§ **About this task**:
Take the entries that follow and return exactly the lines from the one holding "or_false] at hic" through the one holding "Memory.read_writeList_outside [] 0", both included. Nothing else is needed.

§ **Entries provided**:
────

/-- Settles O7: a step is one instruction, or a command and the first instruction of the operation it starts, and every
instruction keeps the invariant. -/
theorem stepKeepsInvariant : Obligations.StepKeepsInvariant := by
  intro s t hs h
  rcases step_next_cases h with ⟨h, -⟩ | ⟨u, -, -, hu, ht⟩
  · exact runInstruction_inv hs h
  · exact runInstruction_inv (runInstruction_inv hs hu) ht

/-- Settles O9: a host command is none of these instructions; inside a Line the transport is enabled, and at every place of an
operation the invariant says so where a transfer stands; while an operation runs a handle exists, and with it the timer. -/
theorem interfaceUsedWhenEnabled : Obligations.InterfaceUsedWhenEnabled := by
  intro s s1 i hs hf
  obtain ⟨hxport, hhandle, htimer⟩ :
      s1.xportEn = s.xportEn ∧ s1.handleValid = s.handleValid ∧ s1.timerValid = s.timerValid := by
    rw [fetch_frame hf]
    exact ⟨rfl, rfl, rfl⟩
  rw [hxport, hhandle, htimer]
  by_cases hq : s.Quiet
  · rw [fetch_idle hq.1 hq.2] at hf
    obtain ⟨w, rest, -, hd, -⟩ := fetchHost_run hf
    have hi := decode_host_isHostCommand hd
    refine ⟨fun hu => ?_, ?_, ?_⟩
    · rw [usesTransport_host hi] at hu
      cases hu
    · rintro ⟨p, b, rfl⟩; cases hi
    · rintro ⟨ms, rfl⟩; cases hi
  · cases hl : s.line with
    | none =>
      have hrun : s.ctl ≠ .idle := fun hc => hq ⟨hc, hl⟩
      have hh := hs.running hrun
      rw [fetch_operation hrun hl] at hf
      exact ⟨fetchOperation_transport hs hf, fun _ => hh, fun _ => hs.handle.timer.trans hh⟩
    | some phase =>
      have hin : s.line ≠ none := by rw [hl]; nofun
      have hh : s.handleValid = true := hs.running fun hc => hin (hs.phase.idleOk hc).line
      exact ⟨fun _ => hs.line.1 hin, fun _ => hh, fun _ => hs.handle.timer.trans hh⟩

/-- Settles O54: by the frames of the host's commands and of the events, and outside its payload by LINE_DATA's one write. -/
theorem memoryFrame : Obligations.MemoryFrame := by
  intro i s t h
  refine ⟨fun hopen hclose hline a => ?_, ?_, fun hpaint a => ?_⟩
  · rw [exec_lb hopen hclose hline h]
  · rintro row data fixed pol border p rfl hp a ha
    obtain ⟨p', hp', hdata, -, rfl⟩ := execLineData_next.1 h
    obtain rfl : p = p' := Option.some.inj (hp.symm.trans hp')
    exact Memory.read_writeList_outside _ _ _ (.inr (by rwa [lineBytes_length hdata, Nat.zero_add]))
  · rw [exec_img hpaint h]

/-- Settles O56: a running operation writes none of these registers, and of the host's commands only the named ones do. -/
theorem profileAndCompWriters : Obligations.ProfileAndCompWriters := by
  intro s t h
  suffices hsuff : (t.handleRegs ≠ s.handleRegs → _) ∧ (t.compRegs ≠ s.compRegs → _) from
    ⟨fun hne => hsuff.1 (handleRegs_ne hne), fun hne => hsuff.2 (compRegs_ne hne)⟩
  by_cases hq : s.Quiet
  · rcases step_quiet_cases hq h with rfl | ⟨w, rest, i, u, hw, hd, he, hu⟩
    · exact ⟨fun hne => absurd rfl hne, fun hne => absurd rfl hne⟩
    · obtain ⟨hhandle, hcomp⟩ : t.handleRegs = u.handleRegs ∧ t.compRegs = u.compRegs := by
        rcases hu with ⟨-, rfl⟩ | ⟨hu, ht⟩
        · exact ⟨rfl, rfl⟩
        · exact step_running_regs hu ht
      rw [hhandle, hcomp]
      by_cases hopen : ∃ sel, i = .openPanel sel
      · obtain ⟨sel, rfl⟩ := hopen
        exact ⟨fun _ => ⟨hq, w, rest, hw, .inl ⟨sel, hd⟩⟩, fun _ => ⟨hq, w, rest, hw, .inl ⟨sel, hd⟩⟩⟩
      by_cases hclose : i = .close
      · subst hclose
        exact ⟨fun _ => ⟨hq, w, rest, hw, .inr hd⟩, fun _ => ⟨hq, w, rest, hw, .inr (.inl hd)⟩⟩
      obtain ⟨hframe, hselect, -, -⟩ :=
        exec_host_frame (decode_host_isHostCommand hd) (fun sel heq => hopen ⟨sel, heq⟩) hclose he
      refine ⟨fun hne => absurd (by rw [hframe]; rfl) hne, fun hne => ⟨hq, w, rest, hw, .inr (.inr ?_)⟩⟩
      by_contra hno
      obtain ⟨hband, hcomp, hvalid⟩ := hselect fun celsius heq => hno ⟨celsius, heq ▸ hd⟩
      exact hne (by rw [State.compRegs, hband, hcomp, hvalid]; rfl)
  · obtain ⟨hhandle, hcomp⟩ := step_running_regs hq h
    exact ⟨fun hne => absurd hhandle hne, fun hne => absurd hcomp hne⟩

/-- Settles O57: inside an operation by the places where the move writes `status`; at the issue of a command by what the command
writes, which its first event leaves. -/
theorem statusWriters : Obligations.StatusWriters := by
  intro s t h hne
  by_cases hq : s.Quiet
  · rcases step_quiet_cases hq h with rfl | ⟨w, rest, i, u, hw, hd, he, hu⟩
    · exact absurd rfl hne
    have hi := decode_host_isHostCommand hd
    have hlast : t.status = u.status := by
      rcases hu with ⟨-, rfl⟩ | ⟨hu, ht⟩
      · rfl
      · exact first_event_status hi he hu ht
    refine .inl ⟨hq, w, rest, hw, ?_⟩
    rw [hlast] at hne ⊢
    by_cases hopen : ∃ sel, i = .openPanel sel
    · obtain ⟨sel, rfl⟩ := hopen
      refine .inr (.inr (.inl ⟨sel, hd, ?_⟩))
      obtain ⟨-, -, ⟨-, rfl⟩ | ⟨p, -, rfl⟩⟩ := execOpen_next.1 he
      · exact absurd rfl hne
      · exact (openWith_status p _).resolve_right hne
    by_cases hclose : i = .close
    · subst hclose
      obtain ⟨-, -, rfl⟩ := execClose_next.1 he
      exact .inr (.inr (.inr ⟨hd, rfl⟩))
    by_cases hbegin : i = .begin
    · subst hbegin
      obtain ⟨-, -, rfl⟩ := execBegin_next.1 he
      exact .inl ⟨hd, rfl⟩
    by_cases hend : i = .endPower
    · subst hend
      obtain ⟨-, -, rfl⟩ := execEnd_next.1 he
      exact .inr (.inl ⟨hd, rfl⟩)
    obtain ⟨-, -, hsame, -⟩ := exec_host_frame hi (fun sel heq => hopen ⟨sel, heq⟩) hclose he
    exact absurd (hsame hbegin hend) hne
  · exact .inr ((step_running_status hq h).resolve_left hne)

/-- Settles O5: the reset state, field by field (10 R20). -/
theorem resetValues : Obligations.ResetValues :=
  ⟨rfl, rfl, rfl, rfl, rfl, rfl, rfl, rfl, rfl, rfl, rfl, rfl, rfl, rfl, rfl, fun _ => rfl, rfl⟩

/-- Settles O6: without a handle nothing of it is held, and the machine is idle with `pwr` Off; of the configuration only its
constraint is known (assumption 2). -/
theorem resetMeetsInvariant : Obligations.ResetMeetsInvariant where
  memory := reset_memoryOk
  handle := ⟨Config.platform.ok, rfl, rfl, nofun, nofun, nofun, rfl, rfl, nofun⟩
  running := fun hc => absurd rfl hc
  phase := phaseOk_idle rfl ⟨rfl, .inl rfl, rfl, nofun⟩
  sampled := sampledOk_of_none nofun rfl
  line := lineOk_of_none rfl

/-- Settles O49: each read appends its one event; with an answer listed, that is the answer the event and the sample hold. -/
theorem cogReadCommands : Obligations.CogReadCommands := by
  refine ⟨fun s ic hic => ?_, fun s v rest h => ⟨fun hc => ?_, fun hc => ?_, ?_, ?_⟩⟩
  · simp only [List.mem_cons, List.not_mem_nil, or_false] at hic
    rcases hic with rfl | rfl | rfl <;> exact ⟨_, _, rfl, rfl, rfl⟩
  · simp only [exec, execReadId, cogRead_listed h, askCog_listed h, if_pos hc]
  · simp only [exec, execReadId, cogRead_listed h, askCog_listed h, if_neg hc]
  · simp only [exec, execReadBreakage, cogRead_listed h, askCog_listed h]
  · simp only [exec, execReadDcdc, cogRead_listed h, askCog_listed h]

end Sys2Proof.Machine
end

section
/-! SUPPORT. The image of PAINT: what presents it, the row a nominal line reads or draws, and the first event of a line of a
block-scan stage. -/

namespace Sys2Proof.Machine

/-! ## The image and the configuration -/

/-- Beyond a list of bytes its space holds nothing (10 R20). -/
theorem Memory.read_ofList_beyond (bs : List Byte) {a : Nat} (h : bs.length ≤ a) : Memory.read (Memory.ofList bs) a = none :=
  Memory.read_writeList_outside [] 0 bs (.inr (by rwa [Nat.zero_add]))

@[simp] theorem openWith_cfg (p : PanelProfile) (s : State) : (openWith p s).cfg = s.cfg := by
  simp only [openWith]
  split_ifs <;> rfl

/-- No instruction writes the configuration (20 R63). -/
theorem exec_cfg {i : Instr} {s t : State} (h : exec i s = .next t) : t.cfg = s.cfg := by
  cases hi : isHostCommand i with
  | false => rw [exec_notHost_frame hi h]
  | true =>
    by_cases hopen : ∃ sel, i = .openPanel sel
    · obtain ⟨sel, rfl⟩ := hopen
      obtain ⟨-, -, ⟨-, rfl⟩ | ⟨p, -, rfl⟩⟩ := execOpen_next.1 h
      · rfl
      · exact openWith_cfg p s
    by_cases hclose : i = .close
    · subst hclose
      obtain ⟨-, -, rfl⟩ := execClose_next.1 h
      rfl
    rw [(exec_host_frame hi (fun sel heq => hopen ⟨sel, heq⟩) hclose h).1]

/-- A running operation writes neither (20 R62, R63). -/
theorem step_running_img_cfg {s t : State} (hq : ¬ s.Quiet) (h : step s = .next t) : t.img = s.img ∧ t.cfg = s.cfg := by
  rw [step_running_frame hq h]
  exact ⟨rfl, rfl⟩

/-! ## The image row of a nominal line -/

/-- A row of the panel is read from the image (42 R177). -/
theorem fetchImageLine_read {p : PanelProfile} {r : Nat} {s : State} {d : List Byte} (hr : r < p.linesPerDisplay)
    (hd : Memory.readList s.img (r * p.bytesPerLine) p.bytesPerLine = some d) (stage : Stage) :
    fetchImageLine p stage r s = .run (.lineData (.row r) (some d) 0x00 (stagePol stage) 0x00) s := by
  simp only [fetchImageLine, if_pos hr, hd]

/-- A row past the panel is drawn from the oracle (42 R177). -/
theorem fetchImageLine_drawn {p : PanelProfile} {r : Nat} (hr : p.linesPerDisplay ≤ r) (stage : Stage) (s : State) :
    fetchImageLine p stage r s =
      .run (.lineData (.row r) (some (Oracle.drawRowL p.bytesPerLine s.oracle).1) 0x00 (stagePol stage) 0x00)
        { s with oracle := (Oracle.drawRowL p.bytesPerLine s.oracle).2 } := by
  simp only [fetchImageLine, if_neg (Nat.not_lt.2 hr)]

/-- Where bytes are listed, those are drawn and the rest stays listed (44 R222 (a)). -/
theorem drawRowL_listed {o : Oracle} {d rest : List Byte} (h : o.rowL = d ++ rest) :
    (Oracle.drawRowL d.length o).1 = d ∧ (Oracle.drawRowL d.length o).2.rowL = rest := by
  induction d generalizing o with
  | nil => exact ⟨rfl, h⟩
  | cons b d ih =>
    obtain ⟨hbytes, hrest⟩ := ih (o := { o with rowL := o.rowL.tail, draws := o.draws + 1 }) (by simp [h])
    simp only [List.length_cons, Oracle.drawRowL, hbytes, hrest, and_true]
    simp [h]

────

§ **Expected answer**:
  · simp only [List.mem_cons, List.not_mem_nil, or_false] at hic
    rcases hic with rfl | rfl | rfl <;> exact ⟨_, _, rfl, rfl, rfl⟩
  · simp only [exec, execReadId, cogRead_listed h, askCog_listed h, if_pos hc]
  · simp only [exec, execReadId, cogRead_listed h, askCog_listed h, if_neg hc]
  · simp only [exec, execReadBreakage, cogRead_listed h, askCog_listed h]
  · simp only [exec, execReadDcdc, cogRead_listed h, askCog_listed h]

end Sys2Proof.Machine
end

section
/-! SUPPORT. The image of PAINT: what presents it, the row a nominal line reads or draws, and the first event of a line of a
block-scan stage. -/

namespace Sys2Proof.Machine

/-! ## The image and the configuration -/

/-- Beyond a list of bytes its space holds nothing (10 R20). -/
theorem Memory.read_ofList_beyond (bs : List Byte) {a : Nat} (h : bs.length ≤ a) : Memory.read (Memory.ofList bs) a = none :=
  Memory.read_writeList_outside [] 0 bs (.inr (by rwa [Nat.zero_add]))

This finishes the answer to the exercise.